**DATASET:**
-- ==== Sys2Proof/Machine/Dispatch.lean ====
section
/-! DEFINITION. One arm per command: its meaning in 43_digest_commands.md. -/

namespace Sys2Proof.Machine

def exec (i : Instr) (s : State) : Host.Outcome State Fault Refusal :=
  match i with
  | .new c => Sys2Proof.Machine.execNew c s
  | .reset c => Sys2Proof.Machine.execReset c s
  | .write c => Sys2Proof.Machine.execWrite c s
  | .writeT c => Sys2Proof.Machine.execWriteT c s
  | .writeF c => Sys2Proof.Machine.execWriteF c s
  | .sum c => Sys2Proof.Machine.execSum c s
  | .select c => Sys2Proof.Machine.execSelect c s
  | .drop c => Sys2Proof.Machine.execDrop c s

end Sys2Proof.Machine
end

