-- ==== Sys2Proof/Safety.lean ====
section
/-! DEFINITION. What counts as a safe run: the invariant every step keeps, which host actions the block and its
platform admit, and the words statements use for "everything else is unchanged". -/

namespace Sys2Proof.Machine

/-- The invariant of every state a run from reset reaches; each field names the rule it rests on. -/
structure State.Inv (s : State) : Prop where
  /-- The parameters are in R5's bounds. -/
  platform_wf : s.platform.wf = true
  /-- `1 ≤ NUM_CONTEXTS ≤ 64` (R5). -/
  contexts : 1 ≤ s.ctxs.length ∧ s.ctxs.length ≤ Config.maxContexts
  /-- Data memory is in canonical form. -/
  memory : MemoryWf s.dmem
  /-- Data memory holds addresses below `2^AW` only (R34). -/
  memory_space : ∀ cell ∈ s.dmem, cell.1 < 2 ^ s.platform.aw
  /-- `bound = 0 ⇔ eng = 0` (R26). -/
  binding : ∀ x ∈ s.ctxs, (x.bound = false ↔ x.eng = none)
  /-- `eng` = 1 only if `FOLD_OK`, and then the latch says FOLD (R154). -/
  fold_binding : ∀ x ∈ s.ctxs, x.eng = some .fold → foldOk s.caps = true ∧ s.dispatch = some .fold
  /-- A resolved latch holds the capability decision (R151, R152). -/
  latch : ∀ e, s.dispatch = some e → (e = .fold ↔ foldOk s.caps = true)
  /-- A context that is no Digest holds `INIT` (R25, R169, R220). -/
  unbound_crc : ∀ x ∈ s.ctxs, x.bound = false → x.crc = crcInit
  /-- A context whose last command failed has STICKY set (R204). -/
  sticky_set : ∀ x ∈ s.ctxs, x.code ≠ .ok → x.sticky = true

/-- A window access the block admits: 8 bytes wide, inside the window, 8-byte aligned (R58, R214). -/
def AdmittedAccess (s : State) (addr width : Nat) : Prop :=
  width = 8 ∧ s.platform.mmioBase ≤ addr ∧ addr < s.platform.mmioBase + Config.windowSize
    ∧ (addr - s.platform.mmioBase) % 8 = 0

/-- The next action is the bus store of word `w` at window offset `off` (R58, R59). -/
def StoresNext (s : State) (off : Nat) (w : Word) (rest : List HostAction) : Prop :=
  s.pending = .store (s.platform.mmioBase + off) (wordBytes w) :: rest

/-- The next action is the bus load of the register at window offset `off`. -/
def LoadsNext (s : State) (off : Nat) (rest : List HostAction) : Prop :=
  s.pending = .load (s.platform.mmioBase + off) 8 :: rest

/-- The buffer of context contents `x` may be read: it is empty, or it ends by `2^AW` and every byte of it is
admitted (R53, R54). -/
def BufferReadable (s : State) (x : Context) : Prop :=
  x.arg1.toNat = 0 ∨
    (x.arg0.toNat + x.arg1.toNat ≤ 2 ^ s.platform.aw ∧
      ∀ k, k < x.arg1.toNat → admits s.platform (x.arg0.toNat + k) = true)

/-- The bytes of that buffer in ascending address order (R52). -/
def bufferBytes (s : State) (x : Context) : List Byte :=
  (List.range x.arg1.toNat).map fun k => readByte s.dmem (x.arg0.toNat + k)

/-- Nothing but the contents of context `c` and the latch differs. -/
def SameOutside (c : Nat) (s t : State) : Prop :=
  t.platform = s.platform ∧ t.capsIn = s.capsIn ∧ t.caps = s.caps ∧ t.forceTable = s.forceTable
    ∧ (∀ a, readByte t.dmem a = readByte s.dmem a) ∧ t.dmem = s.dmem
    ∧ t.pending = s.pending ∧ t.reads = s.reads
    ∧ t.ctxs.length = s.ctxs.length ∧ ∀ c', c' ≠ c → t.ctxs[c']? = s.ctxs[c']?

/-- The next action is not a block reset. -/
def NotResetting (s : State) : Prop :=
  ∀ rest, s.pending ≠ .blockReset :: rest

/-- Several commands one after the other, with no host action between them. -/
def execList : List Instr → State → Host.Outcome State Fault Refusal
  | [], s => .next s
  | i :: is, s =>
    match exec i s with
    | .next t => execList is t
    | .fault f => .fault f
    | .refused r => .refused r

end Sys2Proof.Machine
end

**GOAL OF THE EXERCISE:**
Whenever a line of the data holds the string "lean", pick that line out.

**WRITTEN SOLUTION:**
-- ==== Sys2Proof/Machine/Dispatch.lean ====
-- ==== Sys2Proof/Safety.lean ====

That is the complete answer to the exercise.